Saved entries:
/-- A lane of an access as it issues. -/
def lanesAt (m : Lanes) (addr : Nat → Nat) (wit : Nat → Wit) : List LaneAcc :=
  (lanesOf m).map (fun l => { lane := l, addr := addr l, wit := wit l, st := .waitWitness })

/-- How many line requests a load needs now (R335): its misses, and its window lines. -/
def State.missCount (s : State) (o : MemOp) : Nat :=
  let c := s.coreAt (coreKey o.die o.core)
  let l := o.lanes.filter (fun a => s.satisfied o.die o.core a.wit)
  let m := l.filter (fun a =>
    match o.space with
    | .scratch => if s.viaRo o a then (Map.find c.ro (roKey o.grid (lineOf a.addr))).isNone else (Map.find c.l1 (lineOf a.addr)).isNone
    | _ => decide (a.addr / 2 ^ 21 ≠ coreKey o.die o.core))
  (accLines m).length

def lineStall (s : State) (g : Group) (n : Nat) : Option Stall :=
  if n = 0 ∨ (s.coreAt (coreKey g.die g.core)).lineUsed + n ≤ Config.lineRequests then none else some (.lineRequests n)

/-- Sends the lanes of a store or atomic on the scratchpad, one message for each line (R335), and invalidates the core's
copies. Each line's write is one of every lane of the path that issued it (R271). -/
def State.sendLines (s : State) (k : Nat) (g : Group) (path : Lanes) (op : Nat) (kind : OpKind) (size : Nat) (l : List LaneAcc) : State :=
  (accLines l).foldl (fun s line128 =>
    let lanes := l.filter (fun a => decide (a.addr / 128 = line128))
    let line := lineOf (128 * line128)
    let (w, s) := s.addWrec (wrecOf k g path g.core (line % 24) none)
    let s := s.modCore (coreKey g.die g.core) (fun c =>
      { c.dropOwn line with lineUsed := c.lineUsed + 1, unanswered := Map.put c.unanswered line (Map.get c.unanswered 0 line + 1) })
    let chan := requestChan g.die g.core (sliceNode line)
    match kind with
    | .atomic a => s.sendMesh chan (10 + g.core) (.atomic g.die g.core line op a lanes size w) .sliceAtomic
    | _ => s.sendMesh chan (10 + g.core) (.write g.die g.core line op lanes size w) .sliceWrite) s

/-- A store or atomic of group k to team memory. Where every core's turn is free it is performed or sent now; otherwise it stays
outstanding, a posted one too, and its lanes go in their turn (R98, R190). -/
def State.sendTeam (s : State) (c : Issue) (g : Group) (x : MemOp) (owes : List Nat) (returns : Bool) : State :=
  let (recs, s) := s.teamRecords c.g g c.lanes x.lanes
  let targets := accTargets x.lanes
  let free := targets.all (fun t => s.teamFree g.die g.core g.ctx s.fresh t (atTarget t x.lanes))
  if free then
    let (k, s) := if returns then s.startOp c owes c.lanes x else (0, s)
    let (done, s) := targets.foldl (fun (p : List LaneAcc × State) t =>
      let (l, s) := p.2.goTeam g.die g.core k x.kind x.size recs t (atTarget t x.lanes)
      (p.1 ++ l, s)) ([], s)
    if returns then (s.opLanes k done).checkOp k else s
  else
    let (k, s) := s.startOp c (if returns then owes else []) c.lanes { x with
      flag := if returns then x.flag else none, recs := recs, lanes := x.lanes.map (fun a => { a with st := .waitWitness }) }
    s.tryOp k

/-- Ends an operation: its results have landed, its flag drops, and it is no longer outstanding. -/
def State.endOp (s : State) (k : Nat) (o : MemOp) (f : Group → Group) : State :=
  { s with memOps := Map.erase s.memOps k }.modGroup o.g (fun g => ((f g).settle k).dropFlag o.flag)

end Sys2Proof.Machine
end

* [What you should do]
Among the records above, repeat exactly the line with "longer outstanding. -/", the line with "g).settle k).dropFlag o.flag)", and every line in between, and only those.

* [Your solution]
/-- Ends an operation: its results have landed, its flag drops, and it is no longer outstanding. -/
def State.endOp (s : State) (k : Nat) (o : MemOp) (f : Group → Group) : State :=
  { s with memOps := Map.erase s.memOps k }.modGroup o.g (fun g => ((f g).settle k).dropFlag o.flag)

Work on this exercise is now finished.